Try it: Your answer should consist solely of the lines from the first line of the data through the line with "DEFINITION. The commit", each reproduced exactly.
*** Material shown ***
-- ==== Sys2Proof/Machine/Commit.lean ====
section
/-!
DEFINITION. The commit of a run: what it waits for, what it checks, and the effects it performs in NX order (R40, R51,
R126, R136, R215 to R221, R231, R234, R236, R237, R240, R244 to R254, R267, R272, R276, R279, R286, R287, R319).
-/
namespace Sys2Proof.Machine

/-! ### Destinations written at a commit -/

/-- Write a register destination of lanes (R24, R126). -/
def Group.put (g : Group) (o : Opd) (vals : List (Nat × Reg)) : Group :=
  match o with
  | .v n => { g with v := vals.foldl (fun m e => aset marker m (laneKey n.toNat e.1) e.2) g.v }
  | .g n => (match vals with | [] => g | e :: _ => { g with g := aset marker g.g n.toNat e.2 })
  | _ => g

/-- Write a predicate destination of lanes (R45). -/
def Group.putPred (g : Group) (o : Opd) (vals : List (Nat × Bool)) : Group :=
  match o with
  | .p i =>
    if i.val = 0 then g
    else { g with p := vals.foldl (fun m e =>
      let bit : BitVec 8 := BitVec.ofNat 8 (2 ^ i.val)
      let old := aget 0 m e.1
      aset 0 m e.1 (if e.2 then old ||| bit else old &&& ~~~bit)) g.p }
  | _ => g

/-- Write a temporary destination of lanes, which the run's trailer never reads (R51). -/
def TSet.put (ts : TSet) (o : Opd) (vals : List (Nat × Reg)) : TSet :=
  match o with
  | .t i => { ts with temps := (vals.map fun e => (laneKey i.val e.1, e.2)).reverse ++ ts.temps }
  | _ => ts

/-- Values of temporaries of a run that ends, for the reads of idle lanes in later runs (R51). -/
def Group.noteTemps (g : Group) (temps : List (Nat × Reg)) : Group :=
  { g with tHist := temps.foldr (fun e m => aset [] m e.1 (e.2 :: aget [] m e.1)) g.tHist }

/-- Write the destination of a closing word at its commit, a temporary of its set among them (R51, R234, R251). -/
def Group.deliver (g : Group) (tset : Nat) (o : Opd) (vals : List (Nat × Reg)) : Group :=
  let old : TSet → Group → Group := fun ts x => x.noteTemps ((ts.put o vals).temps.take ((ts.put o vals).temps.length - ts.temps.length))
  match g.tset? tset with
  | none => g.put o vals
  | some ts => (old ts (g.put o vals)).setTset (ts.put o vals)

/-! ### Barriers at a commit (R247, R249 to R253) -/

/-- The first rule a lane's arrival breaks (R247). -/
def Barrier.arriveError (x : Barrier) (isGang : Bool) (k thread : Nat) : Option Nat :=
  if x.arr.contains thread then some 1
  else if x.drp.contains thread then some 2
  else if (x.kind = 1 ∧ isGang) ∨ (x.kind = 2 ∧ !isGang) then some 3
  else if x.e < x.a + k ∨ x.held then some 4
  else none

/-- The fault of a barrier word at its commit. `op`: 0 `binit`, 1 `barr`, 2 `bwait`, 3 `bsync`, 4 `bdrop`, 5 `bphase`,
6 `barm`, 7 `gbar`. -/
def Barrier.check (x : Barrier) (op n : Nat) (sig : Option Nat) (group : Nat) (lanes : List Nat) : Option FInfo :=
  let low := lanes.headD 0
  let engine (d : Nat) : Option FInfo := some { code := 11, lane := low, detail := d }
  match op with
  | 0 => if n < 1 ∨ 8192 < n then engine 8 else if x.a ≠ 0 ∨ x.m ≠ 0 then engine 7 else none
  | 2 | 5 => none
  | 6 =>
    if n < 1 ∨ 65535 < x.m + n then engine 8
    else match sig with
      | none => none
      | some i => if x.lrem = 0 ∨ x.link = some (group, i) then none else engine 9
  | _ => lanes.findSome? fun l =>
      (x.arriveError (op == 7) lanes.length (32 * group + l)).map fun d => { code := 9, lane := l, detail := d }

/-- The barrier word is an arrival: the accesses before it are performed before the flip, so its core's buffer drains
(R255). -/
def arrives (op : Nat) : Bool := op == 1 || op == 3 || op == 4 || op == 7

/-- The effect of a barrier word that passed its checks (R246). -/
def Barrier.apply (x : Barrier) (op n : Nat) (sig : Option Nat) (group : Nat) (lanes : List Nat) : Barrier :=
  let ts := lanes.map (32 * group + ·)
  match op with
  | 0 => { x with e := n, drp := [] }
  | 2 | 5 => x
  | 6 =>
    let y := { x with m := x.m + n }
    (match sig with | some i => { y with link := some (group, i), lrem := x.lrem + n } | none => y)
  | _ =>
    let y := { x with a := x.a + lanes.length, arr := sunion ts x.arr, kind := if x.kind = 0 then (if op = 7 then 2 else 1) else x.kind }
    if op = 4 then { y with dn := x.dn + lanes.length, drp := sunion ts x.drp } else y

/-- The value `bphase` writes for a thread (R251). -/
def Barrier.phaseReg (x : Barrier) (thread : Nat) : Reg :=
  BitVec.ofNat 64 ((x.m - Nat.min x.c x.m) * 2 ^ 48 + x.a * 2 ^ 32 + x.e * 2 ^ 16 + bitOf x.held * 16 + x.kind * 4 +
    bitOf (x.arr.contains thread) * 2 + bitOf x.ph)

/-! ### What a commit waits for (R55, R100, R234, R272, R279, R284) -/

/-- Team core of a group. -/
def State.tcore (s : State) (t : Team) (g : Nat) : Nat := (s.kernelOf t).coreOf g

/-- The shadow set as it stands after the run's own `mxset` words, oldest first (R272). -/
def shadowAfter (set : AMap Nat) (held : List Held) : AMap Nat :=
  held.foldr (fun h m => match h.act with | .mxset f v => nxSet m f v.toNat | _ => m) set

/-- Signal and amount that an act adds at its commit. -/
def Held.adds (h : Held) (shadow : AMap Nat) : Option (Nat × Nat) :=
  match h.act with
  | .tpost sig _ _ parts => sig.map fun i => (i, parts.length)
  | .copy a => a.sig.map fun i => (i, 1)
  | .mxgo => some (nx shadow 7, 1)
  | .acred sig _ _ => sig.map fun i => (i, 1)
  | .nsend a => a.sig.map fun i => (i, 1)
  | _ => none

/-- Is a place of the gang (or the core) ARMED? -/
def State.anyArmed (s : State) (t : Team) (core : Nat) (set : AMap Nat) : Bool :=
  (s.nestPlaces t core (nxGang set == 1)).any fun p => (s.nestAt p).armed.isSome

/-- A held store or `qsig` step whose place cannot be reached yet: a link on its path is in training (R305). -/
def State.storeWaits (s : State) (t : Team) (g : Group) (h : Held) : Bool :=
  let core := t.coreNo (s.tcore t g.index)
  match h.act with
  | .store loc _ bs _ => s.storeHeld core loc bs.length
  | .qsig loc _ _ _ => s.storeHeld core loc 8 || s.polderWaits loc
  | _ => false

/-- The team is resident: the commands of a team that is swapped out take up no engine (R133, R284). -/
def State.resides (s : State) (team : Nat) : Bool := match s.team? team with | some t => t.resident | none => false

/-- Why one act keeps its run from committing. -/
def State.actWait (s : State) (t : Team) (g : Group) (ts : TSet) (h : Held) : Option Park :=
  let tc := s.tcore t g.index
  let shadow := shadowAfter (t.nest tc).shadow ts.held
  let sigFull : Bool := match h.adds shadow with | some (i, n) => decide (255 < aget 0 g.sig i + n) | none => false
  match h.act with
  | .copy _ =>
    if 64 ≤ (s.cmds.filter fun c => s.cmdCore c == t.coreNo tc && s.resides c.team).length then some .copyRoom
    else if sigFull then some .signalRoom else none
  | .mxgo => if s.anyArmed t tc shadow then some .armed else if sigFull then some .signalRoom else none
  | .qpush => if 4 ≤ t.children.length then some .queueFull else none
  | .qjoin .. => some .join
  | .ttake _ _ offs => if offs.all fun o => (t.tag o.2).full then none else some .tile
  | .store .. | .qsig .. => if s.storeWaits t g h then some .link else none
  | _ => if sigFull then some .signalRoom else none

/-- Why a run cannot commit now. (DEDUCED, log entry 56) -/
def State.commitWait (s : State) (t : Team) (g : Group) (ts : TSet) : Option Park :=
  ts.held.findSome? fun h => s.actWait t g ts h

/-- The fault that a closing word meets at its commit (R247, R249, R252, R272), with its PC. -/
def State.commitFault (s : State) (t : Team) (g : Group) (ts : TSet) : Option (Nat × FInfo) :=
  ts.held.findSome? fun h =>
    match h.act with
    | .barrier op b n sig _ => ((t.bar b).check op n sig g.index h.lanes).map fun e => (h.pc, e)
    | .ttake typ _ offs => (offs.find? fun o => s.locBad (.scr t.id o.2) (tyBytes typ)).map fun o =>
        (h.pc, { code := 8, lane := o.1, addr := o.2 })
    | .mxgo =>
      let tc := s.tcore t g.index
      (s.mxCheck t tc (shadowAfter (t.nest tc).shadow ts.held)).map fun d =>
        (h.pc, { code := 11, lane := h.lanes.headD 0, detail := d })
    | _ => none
*** End of Material shown ***
Response for this exercise:
-- ==== Sys2Proof/Machine/Commit.lean ====
section
/-!
DEFINITION. The commit of a run: what it waits for, what it checks, and the effects it performs in NX order (R40, R51,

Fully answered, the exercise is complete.